I ask him why he started a fight. In his own little Ryan way he says. "Dad, ok, dad.. ok here's what happened. I was standing next to Dalton by the playground and I said something to him."

"Ryan, what did you say to Dalton?"

"I called him Britney Spears." At this confession, a slight hint of laughter escaped Ryan's mouth. Though still upset about getting beat up, he was still a little proud of himself for, and saw the humor in, calling a fellow classmate Britney Spears.

"And he didn't like it?"

"No. He just started swinging his backpack, and then there were two more kids and their backpacks...." At this point his trembling voice started to trail off.

I turned my head aside, knowing that if he saw me trying not to laugh it would upset him more.

I saw this image in my head of my little six year old, who's smaller than most of his fellow first-graders, calling one of them Britney Spears -- which apparently is a big insult these days -- and then the backpacks start flying. Ultimately Ryan fell to the ground, and the offended party apologized and everyone went home.

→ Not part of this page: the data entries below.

-- ==== Sys2Proof/Word.lean ====
section
/-! DEFINITION. The words of the frames and of the grid stream (R190, R191). -/

namespace Sys2Proof

/-- One byte of a frame. -/
abbrev Byte := BitVec 8

/-- A two-byte field of a frame, sent least significant byte first (R190). -/
abbrev Half := BitVec 16

/-- A four-byte field of a frame, and one word of the grid stream (R190, R191). -/
abbrev Quadword := BitVec 32

end Sys2Proof
end

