/-- SET_STREAM (R97): the mode held changes nothing; from OFF it only sets the mode; OFF, and a change between FRAME and
BAND, clear the stream context, over a send at the end of the word being sent, and OFF makes a pending result live. A frame
strobe is ignored in OFF; otherwise it makes a pending result live and fixes the new frame, from a VALID live bank or empty,
when it is taken (R87, R94, R96). With nothing sending that frame begins at once; over a send the word being sent is let
finish, activity and word count standing, and at that word's end STREAM_OVERRUN is raised and the frame begun (R98, R103,
R104, 5.9; log 18). A SET_STREAM taken in that word drops the frame (R97). A band strobe asks for the next row, waits for
the end of a send, or is dropped with STREAM_OVERRUN (R100, R101). A row is sent as its row word and its points (R100,
R191). -/
def Obligations.StreamRuled : Prop :=
  (∀ (s : State) (r : Req) (c : Byte) (m : StreamMode), Takes s r .pictureOnly → modeOfCode c = some m →
    (m = s.stream.mode → exec (.setStream r c) s = .next (answered r { status := .ok } s)) ∧
    (m ≠ .off → s.stream.mode = .off →
      exec (.setStream r c) s =
        .next (answered r { status := .ok } { s with stream := { s.stream with mode := m } })) ∧
    ∀ u : State, m ≠ s.stream.mode → s.stream.mode ≠ .off → s.stream.activity = .idle → s.stream.finishing = none →
      u =
        { s with
          stream := { s.stream with mode := m, frameBank := none, rowPtr := 0, bandPending := false } } →
      (m ≠ .off ∨ s.geom.engine ≠ .swapPending →
        exec (.setStream r c) s = .next (answered r { status := .ok } u)) ∧
      ∀ n, m = .off → s.geom.engine = .swapPending → s.geom.bank = some n →
        ∃ t, exec (.setStream r c) s = .next (answered r { status := .ok } t) ∧ Exchanged n u t) ∧
  (∀ (s u : State) (f : Finishing) (r : Req) (c : Byte) (m : StreamMode), Takes s r .pictureOnly →
    modeOfCode c = some m → m ≠ s.stream.mode → s.stream.mode ≠ .off → s.stream.activity ≠ .idle →
    (s.stream.finishing = none →
      f = { word := wordOut s, strobe := false, begins := none, bands := 0, reset := false }) →
    (∀ g, s.stream.finishing = some g → f = g) →
    u = { s with stream := { s.stream with mode := m, finishing := some { f with begins := none } } } →
    (m ≠ .off ∨ s.geom.engine ≠ .swapPending →
      exec (.setStream r c) s = .next (answered r { status := .ok } u)) ∧
    ∀ n, m = .off → s.geom.engine = .swapPending → s.geom.bank = some n →
      ∃ t, exec (.setStream r c) s = .next (answered r { status := .ok } t) ∧ Exchanged n u t) ∧
  (∀ (s v : State) (f : Finishing), s.powered = true → s.stream.finishing = some f → f.bands = 0 →
    ∀ st : Stream,
      st =
        { s.stream with
          activity := .idle, frameBank := none, rowPtr := 0, bandPending := false, finishing := none
          lastWord := some f.word, wordCount := if f.reset then 0 else s.stream.wordCount + 1 } →
      (f.strobe = false → f.begins = none → exec .streamWordSent s = .next { s with stream := st }) ∧
      (f.strobe = true →
        v = { s with stream := { st with lastOverrun := .frame }, picPort := s.picPort.raise .streamOverrun } →
        (f.begins = none → exec .streamWordSent s = .next v) ∧
        (f.begins = some .empty →
          exec .streamWordSent s = .next { v with stream := { v.stream with wordCount := 0 } }) ∧
        ∀ (n : BankName) (gen : Half), f.begins = some (.bank n gen) →
          exec .streamWordSent s =
            .next { v with
              stream :=
                { v.stream with activity := .header, wordCount := 0, frameBank := some n, frameGen := gen } })) ∧
  ∀ s : State, s.powered = true →
    (s.stream.mode = .off → exec .frameStrobe s = .next s) ∧
    (s.stream.mode ≠ .off → s.stream.activity ≠ .idle →
      ∀ f : Finishing,
      (s.stream.finishing = none →
        f = { word := wordOut s, strobe := true, begins := none, bands := 0, reset := false }) →
      (∀ g, s.stream.finishing = some g → f = { g with strobe := true, bands := 0 }) →
      (s.geom.engine ≠ .swapPending →
        (∀ n, s.banks.live = some n → (s.banks.get n).state = .valid →
          exec .frameStrobe s =
            .next { s with
              stream :=
                { s.stream with
                  finishing := some { f with begins := some (.bank n (s.banks.get n).generation) } } }) ∧
        ((∀ n, s.banks.live = some n → (s.banks.get n).state ≠ .valid) →
          exec .frameStrobe s =
            .next { s with stream := { s.stream with finishing := some { f with begins := some .empty } } })) ∧
      ∀ n, s.geom.engine = .swapPending → s.geom.bank = some n → (s.banks.get n).state = .valid →
        ∃ u : State, Exchanged n s u ∧
          exec .frameStrobe s =
            .next { u with
              stream :=
                { s.stream with
                  finishing := some { f with begins := some (.bank n (u.banks.get n).generation) } } }) ∧
    (s.stream.mode ≠ .off → s.stream.activity = .idle → s.stream.finishing = none →
      ∀ c : Stream, c = { s.stream with bandPending := false, rowPtr := 0, wordCount := 0 } →
      (s.geom.engine ≠ .swapPending →
        (∀ n, s.banks.live = some n → (s.banks.get n).state = .valid →
          exec .frameStrobe s =
            .next { s with
              stream :=
                { c with activity := .header, frameBank := some n, frameGen := (s.banks.get n).generation } }) ∧
        ((∀ n, s.banks.live = some n → (s.banks.get n).state ≠ .valid) →
          exec .frameStrobe s = .next { s with stream := { c with frameBank := none } })) ∧
      ∀ n, s.geom.engine = .swapPending → s.geom.bank = some n → (s.banks.get n).state = .valid →
        ∃ u : State, Exchanged n s u ∧
          exec .frameStrobe s =
            .next { u with
              stream :=
                { c with activity := .header, frameBank := some n, frameGen := (u.banks.get n).generation } }) ∧
    (∀ f : Finishing, s.stream.finishing = some f →
      exec .bandStrobe s =
        .next { s with stream := { s.stream with finishing := some { f with bands := f.bands + 1 } } }) ∧
    (s.stream.finishing = none → s.stream.mode ≠ .band ∨ s.stream.frameBank = none →
      exec .bandStrobe s = .next s) ∧
    ∀ n, s.stream.finishing = none → s.stream.mode = .band → s.stream.frameBank = some n →
      (s.stream.activity = .idle → s.stream.rowPtr < (s.banks.get n).g →
        exec .bandStrobe s =
          .next { s with
            stream := { s.stream with activity := .row, wordCount := 0, rowPtr := s.stream.rowPtr + 1 } }) ∧
      (s.stream.activity = .idle → (s.banks.get n).g ≤ s.stream.rowPtr → exec .bandStrobe s = .next s) ∧
      (s.stream.activity ≠ .idle → s.stream.bandPending = false →
        exec .bandStrobe s = .next { s with stream := { s.stream with bandPending := true } }) ∧
      (s.stream.activity ≠ .idle → s.stream.bandPending = true →
        exec .bandStrobe s =
          .next { s with
            stream := { s.stream with lastOverrun := .band }, picPort := s.picPort.raise .streamOverrun }) ∧
      ∀ row : Nat, s.stream.activity = .row → s.stream.bandPending = false →
        s.stream.rowPtr = row + 1 → row < 256 →
        (s.stream.wordCount = 0 → 1 ≤ (s.banks.get n).g →
          ∃ word : Quadword,
            exec .streamWordSent s =
              .next { s with stream := { s.stream with lastWord := some word, wordCount := 1 } } ∧
            word.toNat = (0xFE00 + row) * 65536 + s.stream.frameGen.toNat) ∧
        ∀ (k : Nat) (p : Point), s.stream.wordCount = k + 1 → k < (s.banks.get n).g →
          (s.banks.get n).points[row * (s.banks.get n).g + k]? = some p → 0 ≤ p.x → p.x < 65536 → 0 ≤ p.y →
          p.y < 65536 →
          ∃ word : Quadword,
            exec .streamWordSent s =
              .next { s with
                stream :=
                  { s.stream with
                    lastWord := some word, wordCount := k + 2
                    activity := if k + 1 < (s.banks.get n).g then .row else .idle } } ∧
            word.toNat = p.x.toNat * 65536 + p.y.toNat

As I asked Ryan a couple more questions about the backpack melee, he decided that he was done talking, having regurgitated enough of his drama and promptly announced, "I have no further information for you at this time."

With great effort I hold off the laughter, realizing that Ryan will make an incredibly good press secretary one day if he wants to be. Feeling that he'd been through enough, I leave him alone to calm down.

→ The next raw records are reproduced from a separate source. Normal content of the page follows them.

/-! ### withGeom -/

@[simp] theorem State.withGeom_pending (x : Geometry) : (s.withGeom x).pending = s.pending := rfl
@[simp] theorem State.withGeom_powered (x : Geometry) : (s.withGeom x).powered = s.powered := rfl
@[simp] theorem State.withGeom_resetCause (x : Geometry) : (s.withGeom x).resetCause = s.resetCause := rfl
@[simp] theorem State.withGeom_addrPin (x : Geometry) : (s.withGeom x).addrPin = s.addrPin := rfl
@[simp] theorem State.withGeom_addrStrap (x : Geometry) : (s.withGeom x).addrStrap = s.addrStrap := rfl
@[simp] theorem State.withGeom_axes (x : Geometry) : (s.withGeom x).axes = s.axes := rfl
@[simp] theorem State.withGeom_sched (x : Geometry) : (s.withGeom x).sched = s.sched := rfl
@[simp] theorem State.withGeom_shift (x : Geometry) : (s.withGeom x).shift = s.shift := rfl
@[simp] theorem State.withGeom_mem (x : Geometry) : (s.withGeom x).mem = s.mem := rfl
@[simp] theorem State.withGeom_recallUnit (x : Geometry) : (s.withGeom x).recallUnit = s.recallUnit := rfl
@[simp] theorem State.withGeom_geom (x : Geometry) : (s.withGeom x).geom = x := rfl
@[simp] theorem State.withGeom_banks (x : Geometry) : (s.withGeom x).banks = s.banks := rfl
@[simp] theorem State.withGeom_stream (x : Geometry) : (s.withGeom x).stream = s.stream := rfl
@[simp] theorem State.withGeom_divider (x : Geometry) : (s.withGeom x).divider = s.divider := rfl
@[simp] theorem State.withGeom_meas (x : Geometry) : (s.withGeom x).meas = s.meas := rfl
@[simp] theorem State.withGeom_cool (x : Geometry) : (s.withGeom x).cool = s.cool := rfl
@[simp] theorem State.withGeom_phase (x : Geometry) : (s.withGeom x).phase = s.phase := rfl
@[simp] theorem State.withGeom_track (x : Geometry) : (s.withGeom x).track = s.track := rfl
@[simp] theorem State.withGeom_sysPort (x : Geometry) : (s.withGeom x).sysPort = s.sysPort := rfl
@[simp] theorem State.withGeom_picPort (x : Geometry) : (s.withGeom x).picPort = s.picPort := rfl
@[simp] theorem State.withGeom_presence (x : Geometry) : (s.withGeom x).presence = s.presence := rfl


/-! ### withBanks -/

@[simp] theorem State.withBanks_pending (x : Banks) : (s.withBanks x).pending = s.pending := rfl
@[simp] theorem State.withBanks_powered (x : Banks) : (s.withBanks x).powered = s.powered := rfl
@[simp] theorem State.withBanks_resetCause (x : Banks) : (s.withBanks x).resetCause = s.resetCause := rfl
@[simp] theorem State.withBanks_addrPin (x : Banks) : (s.withBanks x).addrPin = s.addrPin := rfl
@[simp] theorem State.withBanks_addrStrap (x : Banks) : (s.withBanks x).addrStrap = s.addrStrap := rfl
@[simp] theorem State.withBanks_axes (x : Banks) : (s.withBanks x).axes = s.axes := rfl
@[simp] theorem State.withBanks_sched (x : Banks) : (s.withBanks x).sched = s.sched := rfl
@[simp] theorem State.withBanks_shift (x : Banks) : (s.withBanks x).shift = s.shift := rfl
@[simp] theorem State.withBanks_mem (x : Banks) : (s.withBanks x).mem = s.mem := rfl
@[simp] theorem State.withBanks_recallUnit (x : Banks) : (s.withBanks x).recallUnit = s.recallUnit := rfl
@[simp] theorem State.withBanks_geom (x : Banks) : (s.withBanks x).geom = s.geom := rfl
@[simp] theorem State.withBanks_banks (x : Banks) : (s.withBanks x).banks = x := rfl
@[simp] theorem State.withBanks_stream (x : Banks) : (s.withBanks x).stream = s.stream := rfl
@[simp] theorem State.withBanks_divider (x : Banks) : (s.withBanks x).divider = s.divider := rfl
@[simp] theorem State.withBanks_meas (x : Banks) : (s.withBanks x).meas = s.meas := rfl
@[simp] theorem State.withBanks_cool (x : Banks) : (s.withBanks x).cool = s.cool := rfl
@[simp] theorem State.withBanks_phase (x : Banks) : (s.withBanks x).phase = s.phase := rfl
@[simp] theorem State.withBanks_track (x : Banks) : (s.withBanks x).track = s.track := rfl
@[simp] theorem State.withBanks_sysPort (x : Banks) : (s.withBanks x).sysPort = s.sysPort := rfl
@[simp] theorem State.withBanks_picPort (x : Banks) : (s.withBanks x).picPort = s.picPort := rfl
@[simp] theorem State.withBanks_presence (x : Banks) : (s.withBanks x).presence = s.presence := rfl


/-! ### withStream -/

@[simp] theorem State.withStream_pending (x : Stream) : (s.withStream x).pending = s.pending := rfl
@[simp] theorem State.withStream_powered (x : Stream) : (s.withStream x).powered = s.powered := rfl
@[simp] theorem State.withStream_resetCause (x : Stream) : (s.withStream x).resetCause = s.resetCause := rfl
@[simp] theorem State.withStream_addrPin (x : Stream) : (s.withStream x).addrPin = s.addrPin := rfl
@[simp] theorem State.withStream_addrStrap (x : Stream) : (s.withStream x).addrStrap = s.addrStrap := rfl
@[simp] theorem State.withStream_axes (x : Stream) : (s.withStream x).axes = s.axes := rfl
@[simp] theorem State.withStream_sched (x : Stream) : (s.withStream x).sched = s.sched := rfl
@[simp] theorem State.withStream_shift (x : Stream) : (s.withStream x).shift = s.shift := rfl
@[simp] theorem State.withStream_mem (x : Stream) : (s.withStream x).mem = s.mem := rfl
@[simp] theorem State.withStream_recallUnit (x : Stream) : (s.withStream x).recallUnit = s.recallUnit := rfl
@[simp] theorem State.withStream_geom (x : Stream) : (s.withStream x).geom = s.geom := rfl
@[simp] theorem State.withStream_banks (x : Stream) : (s.withStream x).banks = s.banks := rfl
@[simp] theorem State.withStream_stream (x : Stream) : (s.withStream x).stream = x := rfl
@[simp] theorem State.withStream_divider (x : Stream) : (s.withStream x).divider = s.divider := rfl
@[simp] theorem State.withStream_meas (x : Stream) : (s.withStream x).meas = s.meas := rfl
@[simp] theorem State.withStream_cool (x : Stream) : (s.withStream x).cool = s.cool := rfl
@[simp] theorem State.withStream_phase (x : Stream) : (s.withStream x).phase = s.phase := rfl
@[simp] theorem State.withStream_track (x : Stream) : (s.withStream x).track = s.track := rfl
@[simp] theorem State.withStream_sysPort (x : Stream) : (s.withStream x).sysPort = s.sysPort := rfl
@[simp] theorem State.withStream_picPort (x : Stream) : (s.withStream x).picPort = s.picPort := rfl
@[simp] theorem State.withStream_presence (x : Stream) : (s.withStream x).presence = s.presence := rfl


/-! ### withDivider -/

@[simp] theorem State.withDivider_pending (x : Byte) : (s.withDivider x).pending = s.pending := rfl
@[simp] theorem State.withDivider_powered (x : Byte) : (s.withDivider x).powered = s.powered := rfl
@[simp] theorem State.withDivider_resetCause (x : Byte) : (s.withDivider x).resetCause = s.resetCause := rfl
@[simp] theorem State.withDivider_addrPin (x : Byte) : (s.withDivider x).addrPin = s.addrPin := rfl
@[simp] theorem State.withDivider_addrStrap (x : Byte) : (s.withDivider x).addrStrap = s.addrStrap := rfl
@[simp] theorem State.withDivider_axes (x : Byte) : (s.withDivider x).axes = s.axes := rfl
@[simp] theorem State.withDivider_sched (x : Byte) : (s.withDivider x).sched = s.sched := rfl
@[simp] theorem State.withDivider_shift (x : Byte) : (s.withDivider x).shift = s.shift := rfl
@[simp] theorem State.withDivider_mem (x : Byte) : (s.withDivider x).mem = s.mem := rfl
@[simp] theorem State.withDivider_recallUnit (x : Byte) : (s.withDivider x).recallUnit = s.recallUnit := rfl
@[simp] theorem State.withDivider_geom (x : Byte) : (s.withDivider x).geom = s.geom := rfl
@[simp] theorem State.withDivider_banks (x : Byte) : (s.withDivider x).banks = s.banks := rfl
@[simp] theorem State.withDivider_stream (x : Byte) : (s.withDivider x).stream = s.stream := rfl
@[simp] theorem State.withDivider_divider (x : Byte) : (s.withDivider x).divider = x := rfl
@[simp] theorem State.withDivider_meas (x : Byte) : (s.withDivider x).meas = s.meas := rfl
@[simp] theorem State.withDivider_cool (x : Byte) : (s.withDivider x).cool = s.cool := rfl
@[simp] theorem State.withDivider_phase (x : Byte) : (s.withDivider x).phase = s.phase := rfl
@[simp] theorem State.withDivider_track (x : Byte) : (s.withDivider x).track = s.track := rfl
@[simp] theorem State.withDivider_sysPort (x : Byte) : (s.withDivider x).sysPort = s.sysPort := rfl
@[simp] theorem State.withDivider_picPort (x : Byte) : (s.withDivider x).picPort = s.picPort := rfl
@[simp] theorem State.withDivider_presence (x : Byte) : (s.withDivider x).presence = s.presence := rfl


/-! ### withMeas -/

@[simp] theorem State.withMeas_pending (x : Measure) : (s.withMeas x).pending = s.pending := rfl
@[simp] theorem State.withMeas_powered (x : Measure) : (s.withMeas x).powered = s.powered := rfl
@[simp] theorem State.withMeas_resetCause (x : Measure) : (s.withMeas x).resetCause = s.resetCause := rfl
@[simp] theorem State.withMeas_addrPin (x : Measure) : (s.withMeas x).addrPin = s.addrPin := rfl
@[simp] theorem State.withMeas_addrStrap (x : Measure) : (s.withMeas x).addrStrap = s.addrStrap := rfl
@[simp] theorem State.withMeas_axes (x : Measure) : (s.withMeas x).axes = s.axes := rfl
@[simp] theorem State.withMeas_sched (x : Measure) : (s.withMeas x).sched = s.sched := rfl
@[simp] theorem State.withMeas_shift (x : Measure) : (s.withMeas x).shift = s.shift := rfl
@[simp] theorem State.withMeas_mem (x : Measure) : (s.withMeas x).mem = s.mem := rfl
@[simp] theorem State.withMeas_recallUnit (x : Measure) : (s.withMeas x).recallUnit = s.recallUnit := rfl
@[simp] theorem State.withMeas_geom (x : Measure) : (s.withMeas x).geom = s.geom := rfl
@[simp] theorem State.withMeas_banks (x : Measure) : (s.withMeas x).banks = s.banks := rfl
@[simp] theorem State.withMeas_stream (x : Measure) : (s.withMeas x).stream = s.stream := rfl
@[simp] theorem State.withMeas_divider (x : Measure) : (s.withMeas x).divider = s.divider := rfl
@[simp] theorem State.withMeas_meas (x : Measure) : (s.withMeas x).meas = x := rfl
@[simp] theorem State.withMeas_cool (x : Measure) : (s.withMeas x).cool = s.cool := rfl
@[simp] theorem State.withMeas_phase (x : Measure) : (s.withMeas x).phase = s.phase := rfl
@[simp] theorem State.withMeas_track (x : Measure) : (s.withMeas x).track = s.track := rfl
@[simp] theorem State.withMeas_sysPort (x : Measure) : (s.withMeas x).sysPort = s.sysPort := rfl
@[simp] theorem State.withMeas_picPort (x : Measure) : (s.withMeas x).picPort = s.picPort := rfl
@[simp] theorem State.withMeas_presence (x : Measure) : (s.withMeas x).presence = s.presence := rfl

A while later, he's sitting on the toilet and he wants to talk. He's blowing spit bubbles with his mouth. I had found out from his older brother that he actually told Dalton twice that he was Britney Spears, and that Ryan had been warned not to keep saying it.

I had a little talk with Ryan about when to stop teasing, and that we shouldn't call people names.

Though he continued to blow spit bubbles while he sat on the toilet, half naked, his eyes seemed to indicate that he understood. I told that with an apology, he'd have a friendship with Dalton.

(I remember how a shoving or punching match in school was often the best foundation for friendship. I never understood that, and still don't)

I'm trying to teach the lesson to my children that I have not fully learned yet: Your mouth can get you into big trouble. So keep it in check.